= 1968 Oldham West by-election =

UK parliamentary by-election

The 1968 Oldham West by-election for the British House of Commons seat of Oldham West took place on 13 June 1968, at a time when the Labour government of Harold Wilson was deeply unpopular. The election was caused by the resignation of Labour Member of Parliament (MP) Charles Leslie Hale for reasons of ill health. Hale had been an MP in the town since the 1945 general election.

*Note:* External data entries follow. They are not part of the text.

theorem calendarLawful_hand (r : Report) (hs : s.CalendarLawful) : (s.hand r).CalendarLawful :=
  calendarLawful_congr (by simp) (by simp) (by simp) hs

theorem calendarLawful_handAll (rs : List Report) (hs : s.CalendarLawful) : (s.handAll rs).CalendarLawful :=
  calendarLawful_congr (by simp) (by simp) (by simp) hs

theorem calendarLawful_setAccount (k : Nat) (a : Option Account) (hs : s.CalendarLawful) : (s.setAccount k a).CalendarLawful :=
  calendarLawful_congr rfl rfl rfl hs

theorem calendarLawful_handDown (f : DownFrame) (e : Exchange) (hs : s.CalendarLawful) : (s.handDown f e).CalendarLawful := by
  unfold State.handDown
  split
  · exact hs
  · exact calendarLawful_congr rfl rfl rfl hs

theorem dropProbe_ret (s : State) (k : Nat) : (s.dropProbe k).ret = s.ret := by
  unfold State.dropProbe State.dropFromWake
  split
  · rfl
  · rw [State.hand_ret]; split <;> rfl

theorem dropProbe_callers (s : State) (k : Nat) : (s.dropProbe k).lc.callers = s.lc.callers := by
  unfold State.dropProbe State.dropFromWake
  split
  · rfl
  · rw [State.hand_lc]; split <;> rfl

theorem calendarLawful_dropProbe (k : Nat) (hs : s.CalendarLawful) : (s.dropProbe k).CalendarLawful := by
  unfold State.dropProbe State.dropFromWake
  split
  · exact hs
  · refine calendarLawful_hand _ ?_
    split <;> exact calendarLawful_congr rfl rfl rfl hs

theorem calendarLawful_quitBringup (k : Nat) (hs : s.CalendarLawful) : (s.quitBringup k).CalendarLawful := by
  unfold State.quitBringup
  split
  · exact calendarLawful_vacate k _ (fun _ => ⟨rfl, rfl⟩) rfl (by rw [release_lc]) hs
  all_goals exact hs

theorem calendarLawful_oweDecline (k : Nat) (c : FailCause) (hs : s.CalendarLawful) : (s.oweDecline k c).CalendarLawful := by
  cases c
  · exact calendarLawful_leaveQueue k hs
  · exact calendarLawful_mapLinkVol k _ hs
  · exact calendarLawful_mapLinkVol k _ hs
  · exact calendarLawful_leaveQueue k hs

theorem calendarLawful_failBringup (k : Nat) (c : FailCause) (hs : s.CalendarLawful) : (s.failBringup k c).CalendarLawful :=
  calendarLawful_oweDecline _ _ (calendarLawful_hand _ (calendarLawful_mapLinkVol _ _ (calendarLawful_quitBringup k hs)))

theorem calendarLawful_endLink (k : Nat) (hs : s.CalendarLawful) : (s.endLink k).CalendarLawful := by
  unfold State.endLink
  dsimp only
  have key (t : State) (ht : t.CalendarLawful) :
      ((((t.release k).dropProbe k).mapLink k fun l => { l with state := .absent, kitId := none }).leaveQueue k).CalendarLawful := by
    refine calendarLawful_leaveQueue k ?_
    refine calendarLawful_vacate (s := t) k _ (fun _ => ⟨rfl, rfl⟩) (dropProbe_ret _ _) ?_ ht
    rw [dropProbe_callers, release_lc]
  split
  · exact key s hs
  · exact key s hs
  · exact key _ (calendarLawful_failBringup _ _ hs)

theorem calendarLawful_beginBringup (k : Nat) (hs : s.CalendarLawful) : (s.beginBringup k).CalendarLawful := by
  unfold State.beginBringup
  refine calendarLawful_mapLink k _ ?_ ?_ (calendarLawful_mapLinkVol k _ (calendarLawful_mapCaller k _ (fun _ => rfl) hs))
  · split <;> rfl
  · split
    · next h => rw [h]; rfl
    · rfl

theorem calendarLawful_sendInvite (c : Caller) (page : Nat) (hs : s.CalendarLawful) : (s.sendInvite c page).CalendarLawful := by
  unfold State.sendInvite
  refine calendarLawful_handDown _ _ ?_
  split
  · exact calendarLawful_beginBringup _ hs
  · exact hs

theorem calendarLawful_allocateProbe (slot : Nat) (former : LinkState) (hs : s.CalendarLawful) :
    (s.allocateProbe slot former).CalendarLawful := by
  match former with
  | .bound | .silent => exact calendarLawful_dropProbe _ hs
  | .absent | .bringup _ => exact hs

theorem calendarLawful_sendOffer (c : Caller) (p1 : Page1) (hc : 1 ≤ c.slot ∧ c.slot ≤ 384) (hs : s.CalendarLawful) :
    (s.sendOffer c p1).CalendarLawful := by
  unfold State.sendOffer
  dsimp only
  have hr := cellsLawful_release c.slot (calendarLawful_iff.1 hs).2.1
  split
  · next p hp =>
    refine calendarLawful_handDown _ _ (calendarLawful_allocateProbe _ _ (calendarLawful_mapLinkVol _ _ ?_))
    rw [calendarLawful_iff]
    refine ⟨fun j => ?_, ?_, ?_⟩
    · rw [link_mapLink]
      split
      · rfl
      · next h =>
        show ((s.release c.slot).link j).Lawful
        rw [link_release, if_neg fun hj => h ⟨hj, hc⟩]
        exact hs.1 j
    · exact cellsLawful_take _ hc (by simp [link_release]) (findPlacement_free hp) rfl hr
    · show ∀ d ∈ (s.release c.slot).lc.callers, _
      rw [release_lc]
      exact hs.2.2.2
  · refine calendarLawful_failBringup _ _ ?_
    have hd (t : State) (f : DownFrame) (e : Exchange) : (t.handDown f e).ret = t.ret ∧ (t.handDown f e).lc.callers = t.lc.callers := by
      unfold State.handDown; split <;> exact ⟨rfl, rfl⟩
    refine calendarLawful_vacate (s := s) c.slot _ (fun _ => ⟨rfl, rfl⟩) (hd _ _ _).1 ?_ hs
    rw [(hd _ _ _).2, release_lc]

theorem calendarLawful_serveCaller (c : Caller) (hc : 1 ≤ c.slot ∧ c.slot ≤ 384) (hs : s.CalendarLawful) :
    (s.serveCaller c).CalendarLawful := by
  unfold State.serveCaller
  dsimp only
  have h := calendarLawful_mapCaller c.slot (fun c => { c with mark := true }) (fun _ => rfl) hs
  split
  · exact calendarLawful_leaveQueue _ (calendarLawful_handDown _ _ h)
  · exact calendarLawful_sendInvite _ _ h
  · split
    · exact calendarLawful_sendOffer _ _ hc h
    · exact calendarLawful_sendInvite _ _ h
  · split
    · exact calendarLawful_sendOffer _ _ hc h
    · exact calendarLawful_sendInvite _ _ h
  · split
    · exact calendarLawful_sendOffer _ _ hc h
    · exact calendarLawful_sendInvite _ _ h
    · exact calendarLawful_sendInvite _ _ h
  · exact h
  · exact h

theorem calendarLawful_startPoll (k : Nat) (hs : s.CalendarLawful) : (s.startPoll k).CalendarLawful := by
  have h (kitId : Nat) : (s.pollRequest k kitId).1.CalendarLawful := by
    unfold State.pollRequest
    split
    · exact hs
    · split
      · exact calendarLawful_setAccount _ _ (calendarLawful_handAll _ hs)
      · exact hs
  exact calendarLawful_handDown _ _ (h _)

/-- The use of a data slot keeps the calendar's law (R126). -/
theorem calendarLawful_useDataSlot (n : Nat) (hs : s.CalendarLawful) : (s.useDataSlot n).CalendarLawful := by
  have hfree : s.serveFreeCell.CalendarLawful := by
    unfold State.serveFreeCell
    split
    · next c hc => exact calendarLawful_serveCaller c (hs.2.2.2 c (List.mem_of_find?_eq_some hc)) hs
    · exact hs
  have hwake (k : Nat) : (s.startWake k).CalendarLawful := by
    unfold State.startWake
    split
    · exact calendarLawful_handDown _ _ hs
    · exact calendarLawful_startPoll _ hs
  unfold State.useDataSlot
  split
  · split
    · exact hfree
    · split
      · exact hwake _
      · exact hwake _
      · exact calendarLawful_startPoll _ hs
      all_goals exact hfree
  · exact hs

theorem calendarLawful_hitCounts (k kitId : Nat) (hs : s.CalendarLawful) : (s.hitCounts k kitId).CalendarLawful := by
  have h := calendarLawful_mapLinkVol k (fun v => { v with goodFrames := satInc 65535 v.goodFrames })
    (calendarLawful_mapLink k (fun l => { l with history := appendWake l.history .hit, misses := 0 }) rfl rfl hs)
  unfold State.hitCounts
  dsimp only
  split
  · next hl =>
    refine calendarLawful_hand _ (calendarLawful_mapLink k _ rfl ?_ h)
    have : ((s.mapLink k fun l => { l with history := appendWake l.history .hit, misses := 0 }).link k).state = (s.link k).state := by
      rw [link_mapLink]; split <;> rfl
    exact (congrArg LinkState.placed (this.trans hl)).symm
  · exact h

theorem calendarLawful_bindLink (k kitId : Nat) (hl : (s.link k).state = .bringup .confirmed) (hs : s.CalendarLawful) :
    (s.bindLink k kitId).CalendarLawful :=
  calendarLawful_leaveQueue _ (calendarLawful_hand _ (calendarLawful_setAccount _ _ (calendarLawful_mapLink k _ rfl
    (congrArg LinkState.placed hl).symm hs)))

theorem deliver_ret (s : State) (k kitId : Nat) (r : KitReport) (i : InstructionSet) :
    (s.deliver k kitId r i).1.ret.calendar = s.ret.calendar ∧ (s.deliver k kitId r i).1.ret.links = s.ret.links ∧
      (s.deliver k kitId r i).1.lc = s.lc := by
  unfold State.deliver
  split
  · exact ⟨rfl, rfl, rfl⟩
  · split
    · simp
    · exact ⟨rfl, rfl, rfl⟩

theorem calendarLawful_hitReport (k kitId : Nat) (i : InstructionSet) (p : List Byte) (hs : s.CalendarLawful) :
    (s.hitReport k kitId i p).CalendarLawful := by
  obtain ⟨hc, hl, hlc⟩ := deliver_ret s k kitId (KitReport.read p) i
  have h : (s.deliver k kitId (KitReport.read p) i).1.CalendarLawful :=
    calendarLawful_congr hc hl (congrArg LinkControl.callers hlc) hs
  unfold State.hitReport
  dsimp only
  split
  · next hst =>
    refine calendarLawful_bindLink _ _ ?_ (calendarLawful_mapLinkVol _ _ h)
    exact (congrArg LinkRetained.state (link_congr (s := s) hl k)).trans (by simpa using hst)
  · exact calendarLawful_mapLinkVol _ _ h

theorem calendarLawful_miss (k kitId : Nat) (b : Bool) (hs : s.CalendarLawful) : (s.miss k kitId b).CalendarLawful := by
  unfold State.miss State.missCounts State.silenceTest
  have h := calendarLawful_mapLinkVol k
    (fun v => { v with missedWakes := satInc 65535 v.missedWakes, reportTaken := v.reportTaken && !b })
    (calendarLawful_mapLink k (fun l => { l with history := appendWake l.history .miss, misses := satInc 255 l.misses }) rfl rfl hs)
  dsimp only
  split
  · next hb => exact calendarLawful_hand _ (calendarLawful_mapLink k _ rfl (congrArg LinkState.placed hb.1).symm h)
  · exact h

theorem calendarLawful_endProbe (k kitId : Nat) (p : Option Probe) (r : Probe → ProbeOutcome) (hs : s.CalendarLawful) :
    (s.endProbe k kitId p r).CalendarLawful := by
  unfold State.endProbe
  split
  · exact hs
  · exact calendarLawful_hand _ (calendarLawful_mapLinkVol _ _ hs)

theorem calendarLawful_judgeWake (k kitId : Nat) (kind : ExchangeKind) (r : Option Arrival) (hs : s.CalendarLawful) :
    (s.judgeWake k kitId kind r).CalendarLawful := by
  have hmiss {s : State} (hs : s.CalendarLawful) : (s.judgeMiss k kitId kind).CalendarLawful := by
    cases kind
    · exact calendarLawful_miss _ _ _ hs
    · exact calendarLawful_endProbe _ _ _ _ (calendarLawful_miss _ _ _ hs)
    all_goals exact calendarLawful_miss _ _ _ hs
  unfold State.judgeWake
  split
  · exact hmiss hs
  · split
    · split
      · next r _ _ _ _ =>
        have h : ((s.addCorrected k r.corrected).hitCounts k kitId).CalendarLawful :=
          calendarLawful_hitCounts k kitId (calendarLawful_mapLinkVol k _ hs)
        cases kind
        · exact calendarLawful_hitReport _ _ _ _ h
        · exact calendarLawful_endProbe _ _ _ _ h
        all_goals exact h
      · exact hmiss (calendarLawful_mapLinkVol _ _ (calendarLawful_mapLinkVol _ _ hs))
    · exact hmiss hs

theorem calendarLawful_takePage1 (k : Nat) (p : Page1) (hs : s.CalendarLawful) : (s.takePage1 k p).CalendarLawful := by
  unfold State.takePage1
  dsimp only
  split
  · refine calendarLawful_mapLink k _ ?_ ?_ (calendarLawful_mapLinkVol k _ hs)
    · split <;> rfl
    · split
      · next h => rw [h]; rfl
      · rfl
  · exact calendarLawful_mapLinkVol k _ hs

theorem calendarLawful_confirmMatch (k : Nat) (p1 : Page1) (hp : (s.link k).placement.isSome) (hs : s.CalendarLawful) :
    (s.confirmMatch k p1).CalendarLawful := by
  have h : ((s.mapLinkVol k fun v => { v with progress := some .confirmed, reportTaken := false }).mapLink k fun l =>
      { l with state := .bringup .confirmed, figures := some p1.figures }).CalendarLawful :=
    calendarLawful_mapLink k _ rfl (((hs.1 k).symm.trans hp).symm) (calendarLawful_mapLinkVol k _ hs)
  unfold State.confirmMatch State.confirmDelivery
  dsimp only
  split
  · exact h
  · split
    · split
      · split
        · exact h
        · exact calendarLawful_handAll _ (calendarLawful_setAccount _ _ h)
      · exact calendarLawful_handAll _ (calendarLawful_setAccount _ _ h)
    · exact h

theorem calendarLawful_confirmMismatch (k : Nat) (hs : s.CalendarLawful) : (s.confirmMismatch k).CalendarLawful := by
  have h : ((s.release k).mapLink k fun l => { l with state := .bringup .invited }).CalendarLawful :=
    calendarLawful_vacate k _ (fun _ => ⟨rfl, rfl⟩) rfl (by rw [release_lc]) hs
  unfold State.confirmMismatch
  dsimp only
  split
  · exact calendarLawful_failBringup _ _ h
  · exact calendarLawful_mapLinkVol _ _ h

/-- The outcome of an exchange keeps the calendar's law (R116, R128, R141). -/
theorem calendarLawful_exchangeOutcome (r : Option Arrival) (hs : s.CalendarLawful) : (s.exchangeOutcome r).CalendarLawful := by
  have hreply {s : State} (k kitId : Nat) (kind : ExchangeKind) (r : Arrival) (hs : s.CalendarLawful) :
      (s.bringupReply k kitId kind r).CalendarLawful := by
    unfold State.bringupReply
    split
    · split
      · split
        · dsimp only; split
          · exact calendarLawful_takePage1 _ _ hs
          · exact hs
        · dsimp only; split
          · exact calendarLawful_mapLinkVol _ _ hs
          · exact hs
        · split
          · split
            · next h =>
              refine calendarLawful_confirmMatch _ _ ?_ hs
              simp only [ConfirmPayload.agrees, Bool.and_eq_true, beq_iff_eq] at h
              rw [← h.1.1.1.1.1.1.2]
              rfl
            · exact calendarLawful_confirmMismatch _ hs
          · exact hs
        · exact hs
      · exact hs
    · exact hs
  unfold State.exchangeOutcome
  split
  · exact hs
  · have h {t : State} (hc : t.ret = s.ret) (hq : t.lc.callers = s.lc.callers) : t.CalendarLawful :=
      calendarLawful_congr (congrArg Retained.calendar hc) (congrArg Retained.links hc) hq hs
    dsimp only
    split
    · exact calendarLawful_judgeWake _ _ _ _ (h rfl rfl)
    · exact calendarLawful_judgeWake _ _ _ _ (h rfl rfl)
    · exact hreply _ _ _ _ (h rfl rfl)
    · exact hreply _ _ _ _ (h rfl rfl)
    all_goals exact h rfl rfl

This election took place in a two-year period during which Labour lost ten seats in by-elections, never with a swing of less than ten percent against them. Oldham West was convincingly gained for the Conservatives with a 17.7% swing by Bruce Campbell with a majority of 3,311 over the Labour candidate Michael Meacher. Meacher, a future minister both under Wilson and in the Blair government, would go on to recover the seat from Campbell in the 1970 general election: 1968-1970 was the only time in the post-World War II era that this division of Oldham was not represented by Labour. The Liberal Party, contesting the seat for the first time since 1951, finished in fourth place, while a creditable third place was gained by the former Liberal and celebrated novelist John Creasey.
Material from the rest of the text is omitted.